Stored data entries:
******************************

theorem execBufferTableRecorded_kept (core : CoreId) (s : State) {t : State} (h : execBufferTableRecorded core s = .next t) : Kept s t := by
  unfold execBufferTableRecorded at h
  refine onEngine_kept ?_ h
  repeat' first
    | with_reducible rfl
    | simp only [State.recordCore_still, State.bufAgain_still, apply_ite State.still, ite_self]
    | dsimp only
    | (refine still_foldl ?_ ?_)
    | (refine still_foldl_fst ?_ ?_)
    | (intro _)

theorem execRidgeComplete_kept (at_ : QRef) (s : State) {t : State} (h : execRidgeComplete at_ s = .next t) : Kept s t := by
  unfold execRidgeComplete at h
  refine onEngine_kept ?_ h
  simp only [State.ridgeAgain_still]

theorem execDstop_kept (at_ : QRef) (s : State) {t : State} (h : execDstop at_ s = .next t) : Kept s t := by
  unfold execDstop at h
  refine issue_kept (fun w => ?_) h
  exact bodyDstop_still (hk := rfl) ..

theorem execPrefConfirm_kept (core : CoreId) (slot : Fin 64) (s : State) {t : State} (h : execPrefConfirm core slot s = .next t) : Kept s t := by
  unfold execPrefConfirm at h
  refine onEngine_kept ?_ h
  repeat' first
    | with_reducible rfl
    | simp only [State.cancelPref_still, State.confirmPref_still, State.giveAgain_still]
    | dsimp only
    | (refine still_foldl ?_ ?_)
    | (refine still_foldl_fst ?_ ?_)
    | (intro _)
    | split

theorem execTransferComplete_kept (core : CoreId) (slot : Fin 64) (n : Nat) (s : State) {t : State} (h : execTransferComplete core slot n s = .next t) : Kept s t := by
  unfold execTransferComplete at h
  refine onEngine_kept ?_ h
  repeat' first
    | with_reducible rfl
    | simp only [State.moveXfer_still, State.endXfer_still, State.giveAgain_still, apply_ite State.still, ite_self]
    | dsimp only
    | (refine still_foldl ?_ ?_)
    | (refine still_foldl_fst ?_ ?_)
    | (intro _)
    | split

theorem execPageMapped_kept (core : CoreId) (slot : Fin 64) (s : State) {t : State} (h : execPageMapped core slot s = .next t) : Kept s t := by
  unfold execPageMapped at h
  refine onEngine_kept ?_ h
  repeat' first
    | with_reducible rfl
    | simp only [State.updCore_still, State.taskAbort_still, State.haltStream_still, apply_ite State.still]
    | dsimp only
    | (refine still_foldl ?_ ?_)
    | (refine still_foldl_fst ?_ ?_)
    | (intro _)
    | split
    | (refine (State.mapPage_of ‹_›).trans ?_)

theorem execPageWaitLimitExpire_kept (core : CoreId) (slot : Fin 64) (s : State) {t : State} (h : execPageWaitLimitExpire core slot s = .next t) : Kept s t := by
  unfold execPageWaitLimitExpire at h
  refine onEngine_kept ?_ h
  simp only [State.taskAbort_still, apply_ite State.still, ite_self]

theorem execMilepostAdvanceArrive_kept (i : Nat) (s : State) {t : State} (h : execMilepostAdvanceArrive i s = .next t) : Kept s t := by
  unfold execMilepostAdvanceArrive at h
  refine onDie_kept (.of_still ?_) h
  repeat' first
    | with_reducible rfl
    | simp only [↓still_mk, still_eta, State.applyAdv_still, State.after_still]
    | dsimp only
    | (refine still_foldl ?_ ?_)
    | (refine still_foldl_fst ?_ ?_)
    | (intro _)
    | split

theorem execEauAddApply_kept (i : Nat) (s : State) {t : State} (h : execEauAddApply i s = .next t) : Kept s t := by
  unfold execEauAddApply at h
  refine whenUp_kept (.of_still ?_) h
  split <;> simp only [State.applyAdd_still, State.after_still, apply_ite State.still, ite_self]

theorem execGstoreClearDone_kept (k : CtxId) (store : Fin 32) (s : State) {t : State} (h : execGstoreClearDone k store s = .next t) : Kept s t := by
  unfold execGstoreClearDone at h
  refine whenUp_kept (.of_still ?_) h
  repeat' first
    | with_reducible rfl
    | simp only [State.clearStore_still, State.updCtx_still, State.after_still, apply_ite State.still]
    | dsimp only
    | (refine still_foldl ?_ ?_)
    | (refine still_foldl_fst ?_ ?_)
    | (intro _)
    | split

theorem execScrubLine_kept (loc : MemLoc) (ecc : Ecc) (r : ScrubRead) (s : State) {t : State} (h : execScrubLine loc ecc r s = .next t) : Kept s t := by
  unfold execScrubLine at h
  refine whenUp_kept (.of_still ?_) h
  repeat' first
    | with_reducible rfl
    | simp only [State.after_still, State.scrubCorrected_still, State.scrubPass_still, State.scrubUncorrectable_still, State.corrected_still]
    | dsimp only
    | (refine still_foldl ?_ ?_)
    | (refine still_foldl_fst ?_ ?_)
    | (intro _)
    | split

theorem execRowSpare_kept (unit : SpareUnit) (spare : Bool) (s : State) {t : State} (h : execRowSpare unit spare s = .next t) : Kept s t := by
  unfold execRowSpare at h
  refine whenUp_kept (.of_still ?_) h
  repeat' first
    | with_reducible rfl
    | simp only [↓still_mk, still_eta, State.spareDue_still, State.corrected_still]
    | dsimp only
    | (refine still_foldl ?_ ?_)
    | (refine still_foldl_fst ?_ ?_)
    | (intro _)
    | split

theorem execCxlLinkDown_kept (port : Fin 4) (s : State) {t : State} (h : execCxlLinkDown port s = .next t) : Kept s t := by
  unfold execCxlLinkDown at h
  refine whenUp_kept (.of_still ?_) h
  simp only [↓still_mk, still_eta, State.logFault_still, apply_ite State.still, ite_self]

theorem execMapPresent_kept (k : CtxId) (va : W64) (s : State) {t : State} (h : execMapPresent k va s = .next t) : Kept s t := by
  unfold execMapPresent at h
  refine whenUp_kept (.of_still ?_) h
  simp only [State.goMapPresent_still]
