-- ==== Sys2Proof/Tests/Slice0.lean ====
section
/-!
SUPPORT. Tests: ill-formed commands that the checks of WellFormed refuse, small runs with values from the spec, and, for every statement, states and operands that
meet the hypotheses of its clauses.
-/

namespace Sys2Proof.Machine.Tests

open Sys2Proof Sys2Proof.Machine Sys2Proof.WB

set_option Elab.async false

/-! ### Small states -/

/-- An instruction word: its opcode and its fields, each by its lowest bit. -/
def iw (oc : Nat) (fs : List (Nat × Nat)) : Nat := oc + (fs.map fun f => f.2 * 2 ^ f.1).sum

/-- A running queue whose pc names the word `w`. -/
def qOf (w : Nat) : QueueSt := { st := .running, bank0 := { words := [BitVec.ofNat 128 w], valid := true } }

/-- A queue that waits for `wt` at the word `w`. -/
def qAt (w : Nat) (wt : Wait) (st : QState := .running) : QueueSt := { qOf w with wait := some wt, st := st }

/-- Context 1, running on core 0, with Milepost 0 to advance, Milepost 1 poisoned and Milepost 2 at 5. -/
def ctx1 : Ctx where
  st := .running
  roles := [0]
  mpmap := [(0, { valid := true, adv := true, pmp := 0 }), (1, { valid := true, pmp := 1 }), (2, { valid := true, pmp := 2 })]

/-- Core 0 serves context 1. -/
def machine (c : Core) (x : Ctx := ctx1) : State :=
  { State.reset with
    cores := [(0, { c with ctx := some 1 })]
    ctxs := [(1, x)]
    pmps := [(0, { st := .live, owner := 1 }), (1, { st := .poisoned, owner := 1 }), (2, { st := .live, owner := 1, cval := 5 })] }

/-- Queue `q` of core 0. -/
def on (q : Queue) : QRef := ⟨0, q⟩

/-- Core `c` with queue `q` at the word `w`. -/
def atWord (q : Queue) (w : Nat) (c : Core := {}) : State := machine (c.setQ q (qOf w))

/-- What `Ready` asks, as a computation. -/
def readyB (s : State) (q : QRef) (oc : OpCode) (w : Nat) : Bool :=
  !s.dieLost q.core.val && s.canIssue q && (s.queue q).inflight.isEmpty && (s.queue q).fetch == some w && Bits.fld w 8 3 * 256 + Bits.fld w 0 8 == oc
    && (checkWord q.queue w).isNone && (s.ctx (s.ctxOf q)).aborting.isNone && !((carried w).any fun a => !s.mayAdvance (s.ctxOf q) a.1)

theorem ready_of {s : State} {q : QRef} {oc : OpCode} {w : Nat} (h : readyB s q oc w = true) : Ready s q oc w := by
  simp only [readyB, Bool.and_eq_true, Bool.not_eq_true', beq_iff_eq, List.isEmpty_iff, Option.isNone_iff_eq_none] at h
  obtain ⟨⟨⟨⟨⟨⟨⟨a, b⟩, c⟩, d⟩, e⟩, f⟩, g⟩, i⟩ := h
  exact ⟨a, b, c, d, e, f, g, i⟩

/-- What `Works` asks, as a computation. -/
def worksB (s : State) (c : CoreId) (k : Nat) : Bool := !s.dieLost c.val && s.up && (s.core c.val).ctx == some k

theorem works_of {s : State} {c : CoreId} {k : Nat} (h : worksB s c k = true) : Works s c k := by
  simp only [worksB, Bool.and_eq_true, Bool.not_eq_true', beq_iff_eq] at h
  exact ⟨h.1.1, h.1.2, h.2⟩
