-- ==== Sys2Proof/Machine/Binary32.lean ====
section
/-! DEFINITION. Binary32 patterns (30_encoding.md R75 to R77): their fields, predicates and exact values; and the pattern
of an exactly representable decimal, which WRF needs (R84). -/

namespace Sys2Proof.Machine

/-- Bit 31 (R75). -/
def f32sign (b : Reg32) : Bool := b[31]

/-- The biased exponent, bits 30..23 (R75). -/
def f32exp (b : Reg32) : Nat := (b.extractLsb' 23 8).toNat

/-- The fraction, bits 22..0 (R75). -/
def f32frac (b : Reg32) : Nat := (b.extractLsb' 0 23).toNat

/-- `finite(b)`: the exponent field is not 0xFF (R77). -/
def f32finite (b : Reg32) : Bool := f32exp b != 0xFF

/-- `iszero(b)`: bits 30..0 are 0, so both zeros (R77). -/
def f32isZero (b : Reg32) : Bool := b.extractLsb' 0 31 == 0

/-- `(-1)^s` (R76). -/
def signValue (s : Bool) : Rat := if s then -1 else 1

/-- `f32val(b)`, the exact value of a pattern (R76): zero or subnormal, normal, or undefined. -/
def f32val (b : Reg32) : Rat :=
  if f32exp b = 0 then signValue (f32sign b) * f32frac b * 2 ^ (-149 : Int)
  else if f32exp b ≤ 254 then signValue (f32sign b) * (2 ^ 23 + f32frac b) * 2 ^ ((f32exp b : Int) - 150)
  else Config.nonFinite b

/-- A decimal constant of a host program: sign, digits and a power of ten (R84). -/
structure Decimal where
  neg : Bool
  digits : Nat
  exp10 : Int
  deriving DecidableEq, Repr

/-- The magnitude a decimal denotes. -/
def Decimal.magnitude (d : Decimal) : Rat := d.digits * 10 ^ d.exp10

/-- The number a decimal denotes. -/
def Decimal.value (d : Decimal) : Rat := signValue d.neg * d.magnitude

/-- The fields (exponent, fraction) of the pattern whose magnitude is `m * 2^(-149)`, when there is one (R76 read
backwards): `m < 2^23` is a zero or a subnormal, a larger `m` must be a 24-bit number times a power of two. -/
def f32fields (m : Nat) : Option (Nat × Nat) :=
  if m < 2 ^ 23 then some (0, m)
  else if Nat.log2 m - 23 + 1 ≤ 254 ∧ m % 2 ^ (Nat.log2 m - 23) = 0 then
    some (Nat.log2 m - 23 + 1, m / 2 ^ (Nat.log2 m - 23) - 2 ^ 23)
  else none

/-- The pattern with these fields (R75). -/
def f32pack (s : Bool) (e f : Nat) : Reg32 := BitVec.ofBool s ++ BitVec.ofNat 8 e ++ BitVec.ofNat 23 f

/-- The binary32 pattern of a decimal, where it is exactly representable (R84). A decimal zero keeps its sign:
DESIGN CHOICE (log 18), safe. -/
def f32ofDecimal (d : Decimal) : Option Reg32 :=
  if (d.magnitude * 2 ^ 149).den = 1 then
    match f32fields (d.magnitude * 2 ^ 149).num.toNat with
    | some (e, f) => some (f32pack d.neg e f)
    | none => none
  else none

end Sys2Proof.Machine
end

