-- ==== Sys2Proof/Laws/Memory.lean ====
section
/-! SUPPORT. Laws of data memory (R50 to R53): a read after a write, the canonical form and the bound are kept, and two
canonical memories that read alike are equal. -/

namespace Sys2Proof.Machine

/-- The canonical form, one entry at a time. -/
theorem Memory.wf_cons (k : Nat) (c : Byte) (m : Memory) :
    Memory.wf ((k, c) :: m) ↔ (∀ x ∈ m, k < x.1) ∧ c ≠ Memory.unlisted ∧ m.wf := by
  simp only [Memory.wf, List.map_cons, List.pairwise_cons, List.mem_map, List.forall_mem_cons]
  constructor
  · rintro ⟨⟨h1, h2⟩, h3, h4⟩
    exact ⟨fun x hx => h1 _ ⟨x, hx, rfl⟩, h3, h2, h4⟩
  · rintro ⟨h1, h3, h2, h4⟩
    exact ⟨⟨by rintro _ ⟨x, hx, rfl⟩; exact h1 x hx, h2⟩, h3, h4⟩

theorem Memory.wf_nil : Memory.wf [] := by simp [Memory.wf]

/-- A byte number below every listed one is unlisted. -/
theorem Memory.readByte_of_lt (m : Memory) (a : Nat) (h : ∀ x ∈ m, a < x.1) : m.readByte a = Memory.unlisted := by
  induction m with
  | nil => rfl
  | cons x m ih =>
    obtain ⟨k, c⟩ := x
    have hk : a < k := h (k, c) (by simp)
    rw [Memory.readByte, if_neg (by omega)]
    exact ih fun x hx => h x (by simp [hx])

/-- Reading one byte after writing one. -/
theorem Memory.readByte_writeByte (m : Memory) (a b : Nat) (v : Byte) (hm : m.wf) :
    (m.writeByte a v).readByte b = if b = a then v else m.readByte b := by
  induction m with
  | nil =>
    by_cases hv : v = Memory.unlisted
    · simp [Memory.writeByte, hv, Memory.readByte]
    · by_cases hb : b = a
      · simp [Memory.writeByte, hv, Memory.readByte, hb]
      · simp [Memory.writeByte, hv, Memory.readByte, hb, Ne.symm hb]
  | cons x m ih =>
    obtain ⟨k, c⟩ := x
    obtain ⟨hlt, -, hwf⟩ := (Memory.wf_cons k c m).1 hm
    have hlow : ∀ n, n < k → Memory.readByte m n = Memory.unlisted := fun n hn =>
      Memory.readByte_of_lt m n fun x hx => Nat.lt_trans hn (hlt x hx)
    have heq : Memory.readByte m k = Memory.unlisted := Memory.readByte_of_lt m k hlt
    rcases Nat.lt_trichotomy a k with h | h | h
    · rw [Memory.writeByte, if_pos h]
      by_cases hv : v = Memory.unlisted
      · rw [if_pos hv]
        by_cases hb : b = a
        · rw [if_pos hb, Memory.readByte, if_neg (by omega), hlow b (by omega), hv]
        · rw [if_neg hb]
      · rw [if_neg hv, Memory.readByte]
        by_cases hb : b = a
        · rw [if_pos hb, if_pos hb.symm]
        · rw [if_neg hb, if_neg (Ne.symm hb)]
    · subst h
      rw [Memory.writeByte, if_neg (Nat.lt_irrefl _), if_pos rfl]
      by_cases hv : v = Memory.unlisted
      · rw [if_pos hv, Memory.readByte]
        by_cases hb : b = a
        · rw [if_pos hb, hb, heq, hv]
        · rw [if_neg hb, if_neg (Ne.symm hb)]
      · rw [if_neg hv, Memory.readByte, Memory.readByte]
        by_cases hb : b = a
        · rw [if_pos hb, if_pos hb.symm]
        · rw [if_neg hb, if_neg (Ne.symm hb), if_neg (Ne.symm hb)]
    · rw [Memory.writeByte, if_neg (by omega), if_neg (by omega), Memory.readByte, Memory.readByte, ih hwf]
      by_cases hb : b = a
      · rw [if_pos hb, if_pos hb, if_neg (by omega)]
      · rw [if_neg hb, if_neg hb]

/-- The entries of a memory after writing one byte. -/
theorem Memory.mem_writeByte (m : Memory) (a : Nat) (v : Byte) {x : Host.Cell} (hx : x ∈ m.writeByte a v) :
    x ∈ m ∨ (x = (a, v) ∧ v ≠ Memory.unlisted) := by
  induction m with
  | nil =>
    simp only [Memory.writeByte] at hx
    split_ifs at hx with h
    · simp at hx
    · exact .inr ⟨by simpa using hx, h⟩
  | cons y m ih =>
    obtain ⟨k, c⟩ := y
    simp only [Memory.writeByte] at hx
    split_ifs at hx with h1 h2 h3 h4
    · exact .inl hx
    · rcases List.mem_cons.1 hx with rfl | hx
      · exact .inr ⟨rfl, h2⟩
      · exact .inl hx
    · exact .inl (by simp [hx])
    · rcases List.mem_cons.1 hx with rfl | hx
      · exact .inr ⟨rfl, h4⟩
      · exact .inl (by simp [hx])
    · rcases List.mem_cons.1 hx with rfl | hx
      · exact .inl (by simp)
      · rcases ih hx with h | h
        · exact .inl (by simp [h])
        · exact .inr h

/-- Writing one byte keeps the canonical form. -/
theorem Memory.writeByte_wf (m : Memory) (a : Nat) (v : Byte) (hm : m.wf) : (m.writeByte a v).wf := by
  induction m with
  | nil =>
    simp only [Memory.writeByte]
    split_ifs with h
    · exact hm
    · exact (Memory.wf_cons _ _ _).2 ⟨by simp, h, Memory.wf_nil⟩
  | cons y m ih =>
    obtain ⟨k, c⟩ := y
    obtain ⟨hlt, hc, hwf⟩ := (Memory.wf_cons k c m).1 hm
    simp only [Memory.writeByte]
    split_ifs with h1 h2 h3 h4
    · exact hm
    · refine (Memory.wf_cons _ _ _).2 ⟨?_, h2, hm⟩
      intro x hx
      rcases List.mem_cons.1 hx with rfl | hx
      · exact h1
      · exact Nat.lt_trans h1 (hlt x hx)
    · exact hwf
    · exact (Memory.wf_cons _ _ _).2 ⟨h3 ▸ hlt, h4, hwf⟩
    · refine (Memory.wf_cons _ _ _).2 ⟨?_, hc, ih hwf⟩
      intro x hx
      rcases Memory.mem_writeByte m a v hx with hx | ⟨rfl, -⟩
      · exact hlt x hx
      · simp; omega

/-- Writing one byte below a bound keeps every listed byte below it. -/
theorem Memory.writeByte_bound (m : Memory) (a : Nat) (v : Byte) (n : Nat) (hm : ∀ c ∈ m, c.1 < n) (ha : a < n) :
    ∀ c ∈ m.writeByte a v, c.1 < n := by
  intro x hx
  rcases Memory.mem_writeByte m a v hx with hx | ⟨rfl, -⟩
  · exact hm x hx
  · exact ha

/-- Canonical memories that read alike are equal. -/
theorem Memory.ext_of_readByte (m m' : Memory) (hm : m.wf) (hm' : m'.wf) (h : ∀ a, m.readByte a = m'.readByte a) :
    m = m' := by
  have hread : ∀ (k : Nat) (c : Byte) (m : Memory), Memory.readByte ((k, c) :: m) k = c := by
    intro k c m; simp [Memory.readByte]
  induction m generalizing m' with
  | nil =>
    cases m' with
    | nil => rfl
    | cons y m' =>
      obtain ⟨k, c⟩ := y
      have := h k
      rw [hread] at this
      exact absurd this.symm ((Memory.wf_cons _ _ _).1 hm').2.1
  | cons x m ih =>
    obtain ⟨k, c⟩ := x
    obtain ⟨hlt, hc, hwf⟩ := (Memory.wf_cons k c m).1 hm
    cases m' with
    | nil =>
      have := h k
      rw [hread] at this
      exact absurd this hc
    | cons y m' =>
      obtain ⟨k', c'⟩ := y
      obtain ⟨hlt', hc', hwf'⟩ := (Memory.wf_cons k' c' m').1 hm'
      have hkk : k = k' := by
        rcases Nat.lt_trichotomy k k' with hk | hk | hk
        · have := h k
          rw [hread, Memory.readByte_of_lt ((k', c') :: m') k] at this
          · exact absurd this hc
          · intro x hx
            rcases List.mem_cons.1 hx with rfl | hx
            · exact hk
            · exact Nat.lt_trans hk (hlt' x hx)
        · exact hk
        · have := h k'
          rw [hread, Memory.readByte_of_lt ((k, c) :: m) k'] at this
          · exact absurd this.symm hc'
          · intro x hx
            rcases List.mem_cons.1 hx with rfl | hx
            · exact hk
            · exact Nat.lt_trans hk (hlt x hx)
      subst hkk
      have hcc : c = c' := by simpa [hread] using h k
      subst hcc
      congr 1
      refine ih m' hwf hwf' fun a => ?_
      by_cases ha : a = k
      · subst ha
        rw [Memory.readByte_of_lt m a hlt, Memory.readByte_of_lt m' a hlt']
      · simpa [Memory.readByte, Ne.symm ha] using h a

/-- A byte number is in one word only. -/
theorem byteNumber_inj {a b k l : Nat} (hk : k < 16) (hl : l < 16) : byteNumber a k = byteNumber b l ↔ a = b ∧ k = l := by
  simp only [byteNumber, Config.samplesPerWord]; omega

/-- Writing lanes keeps the canonical form. -/
theorem Memory.writeLanes_wf (m : Memory) (a : Nat) (v : PackedWord) (k n : Nat) (hm : m.wf) :
    (m.writeLanes a v k n).wf := by
  induction n generalizing m k with
  | zero => exact hm
  | succ n ih => exact ih _ _ (Memory.writeByte_wf _ _ _ hm)

/-- Reading one byte after writing lanes. -/
theorem Memory.readByte_writeLanes (m : Memory) (a : Nat) (v : PackedWord) (k n b : Nat) (hm : m.wf) :
    (m.writeLanes a v k n).readByte b =
      if byteNumber a k ≤ b ∧ b < byteNumber a k + n then lane v (b - byteNumber a 0) else m.readByte b := by
  induction n generalizing m k with
  | zero => rw [if_neg (by omega)]; rfl
  | succ n ih =>
    rw [Memory.writeLanes, ih _ _ (Memory.writeByte_wf _ _ _ hm), Memory.readByte_writeByte _ _ _ _ hm]
    by_cases h1 : byteNumber a (k + 1) ≤ b ∧ b < byteNumber a (k + 1) + n
    · rw [if_pos h1, if_pos (by simp only [byteNumber] at h1 ⊢; omega)]
    · rw [if_neg h1]
      by_cases h2 : b = byteNumber a k
      · subst h2
        rw [if_pos rfl, if_pos (by omega)]
        congr 1; simp only [byteNumber]; omega
      · rw [if_neg h2, if_neg (by simp only [byteNumber] at h1 h2 ⊢; omega)]

/-- Writing a word keeps the canonical form. -/
theorem Memory.writeWord_wf (m : Memory) (a : Nat) (v : PackedWord) (hm : m.wf) : (m.writeWord a v).wf := by
  unfold Memory.writeWord; exact Memory.writeLanes_wf m a v 0 _ hm

/-- Reading one byte after writing a word: only the sixteen bytes of the word change (R50). -/
theorem Memory.readByte_writeWord (m : Memory) (a : Nat) (v : PackedWord) (b : Nat) (hm : m.wf) :
    (m.writeWord a v).readByte b =
      if byteNumber a 0 ≤ b ∧ b < byteNumber a 16 then lane v (b - byteNumber a 0) else m.readByte b := by
  unfold Memory.writeWord; exact Memory.readByte_writeLanes _ _ _ _ _ _ hm

/-- Writing lanes of a word below a bound keeps the bound. -/
theorem Memory.writeLanes_bound (m : Memory) (a : Nat) (v : PackedWord) (k n w : Nat) (hm : ∀ c ∈ m, c.1 < byteNumber w 0)
    (ha : a < w) (hk : k + n ≤ 16) : ∀ c ∈ m.writeLanes a v k n, c.1 < byteNumber w 0 := by
  induction n generalizing m k with
  | zero => exact hm
  | succ n ih =>
    refine ih _ _ (Memory.writeByte_bound _ _ _ _ hm ?_) (by omega)
    simp only [byteNumber, Config.samplesPerWord]; omega

/-- Writing a word that data memory has keeps the bound (R50). -/
theorem Memory.writeWord_bound (m : Memory) (a : Nat) (v : PackedWord) (w : Nat) (hm : ∀ c ∈ m, c.1 < byteNumber w 0)
    (ha : a < w) : ∀ c ∈ m.writeWord a v, c.1 < byteNumber w 0 := by
  unfold Memory.writeWord; exact Memory.writeLanes_bound m a v 0 _ w hm ha (by decide)

/-- A lane of a word that is read is a byte of memory. -/
theorem Memory.lane_readWord (m : Memory) (a : Nat) {k : Nat} (hk : k < 16) :
    lane (m.readWord a) k = m.readByte (byteNumber a k) := by
  unfold Memory.readWord; exact lane_ofLanes _ hk

/-- Reading a word after writing one (R50). -/
theorem Memory.readWord_writeWord (m : Memory) (a b : Nat) (v : PackedWord) (hm : m.wf) :
    (m.writeWord a v).readWord b = if b = a then v else m.readWord b := by
  apply lane_ext
  intro k hk
  rw [Memory.lane_readWord _ _ hk, Memory.readByte_writeWord _ _ _ _ hm]
  by_cases h : b = a
  · subst h
    rw [if_pos rfl, if_pos (by simp only [byteNumber]; omega)]
    congr 1; simp only [byteNumber]; omega
  · rw [if_neg (by simp only [byteNumber, Config.samplesPerWord]; omega), if_neg h, Memory.lane_readWord _ _ hk]

/-- Writing a byte changes no other word (R53). -/
theorem Memory.readWord_writeByte_ne (m : Memory) (a k b : Nat) (v : Byte) (hm : m.wf) (hk : k < 16) (h : b ≠ a) :
    (m.writeByte (byteNumber a k) v).readWord b = m.readWord b := by
  apply lane_ext
  intro l hl
  rw [Memory.lane_readWord _ _ hl, Memory.lane_readWord _ _ hl, Memory.readByte_writeByte _ _ _ _ hm,
    if_neg (fun e => h ((byteNumber_inj hl hk).1 e).1)]

/-- The words that are read are as many as asked for. -/
@[simp] theorem Memory.length_readWords (m : Memory) (base n : Nat) : (m.readWords base n).length = n := by
  simp [Memory.readWords]

/-- Word `j` of the words that are read. -/
theorem Memory.getElem?_readWords (m : Memory) (base n j : Nat) :
    (m.readWords base n)[j]? = if j < n then some (m.readWord (base + j)) else none := by
  simp only [Memory.readWords, List.getElem?_map]
  split_ifs with h
  · simp [h]
  · simp [Nat.le_of_not_lt h]

/-- Memories that agree on the words read give the same words. -/
theorem Memory.readWords_congr (m m' : Memory) (base n : Nat) (h : ∀ j < n, m.readWord (base + j) = m'.readWord (base + j)) :
    m.readWords base n = m'.readWords base n := by
  apply List.ext_getElem?
  intro j
  rw [Memory.getElem?_readWords, Memory.getElem?_readWords]
  split_ifs with hj
  · rw [h j hj]
  · rfl

/-- Writing words keeps the canonical form. -/
theorem Memory.writeWords_wf (m : Memory) (base : Nat) (vs : List PackedWord) (hm : m.wf) : (m.writeWords base vs).wf := by
  induction vs generalizing m base with
  | nil => exact hm
  | cons v vs ih => exact ih _ _ (Memory.writeWord_wf _ _ _ hm)

/-- Reading a word after writing words from `base` on: the words written, and every other as before. -/
theorem Memory.readWord_writeWords (m : Memory) (base : Nat) (vs : List PackedWord) (b : Nat) (hm : m.wf) :
    (m.writeWords base vs).readWord b =
      if base ≤ b then (vs[b - base]?).getD (m.readWord b) else m.readWord b := by
  induction vs generalizing m base with
  | nil => simp [Memory.writeWords]
  | cons v vs ih =>
    rw [Memory.writeWords, ih _ _ (Memory.writeWord_wf _ _ _ hm), Memory.readWord_writeWord _ _ _ _ hm]
    by_cases h1 : base + 1 ≤ b
    · rw [if_pos h1, if_pos (by omega : base ≤ b), if_neg (by omega : ¬ b = base), show b - base = (b - (base + 1)) + 1 by omega,
        List.getElem?_cons_succ]
    · rw [if_neg h1]
      by_cases h2 : b = base
      · subst h2; simp
      · rw [if_neg h2, if_neg (by omega)]

end Sys2Proof.Machine
end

******************************

**What to work on:** For the word "CoreId", return every line of the records that holds it.

**Response area:**
theorem execBufferTableRecorded_kept (core : CoreId) (s : State) {t : State} (h : execBufferTableRecorded core s = .next t) : Kept s t := by
theorem execPrefConfirm_kept (core : CoreId) (slot : Fin 64) (s : State) {t : State} (h : execPrefConfirm core slot s = .next t) : Kept s t := by
theorem execTransferComplete_kept (core : CoreId) (slot : Fin 64) (n : Nat) (s : State) {t : State} (h : execTransferComplete core slot n s = .next t) : Kept s t := by
theorem execPageMapped_kept (core : CoreId) (slot : Fin 64) (s : State) {t : State} (h : execPageMapped core slot s = .next t) : Kept s t := by
theorem execPageWaitLimitExpire_kept (core : CoreId) (slot : Fin 64) (s : State) {t : State} (h : execPageWaitLimitExpire core slot s = .next t) : Kept s t := by
def worksB (s : State) (c : CoreId) (k : Nat) : Bool := !s.dieLost c.val && s.up && (s.core c.val).ctx == some k
theorem works_of {s : State} {c : CoreId} {k : Nat} (h : worksB s c k = true) : Works s c k := by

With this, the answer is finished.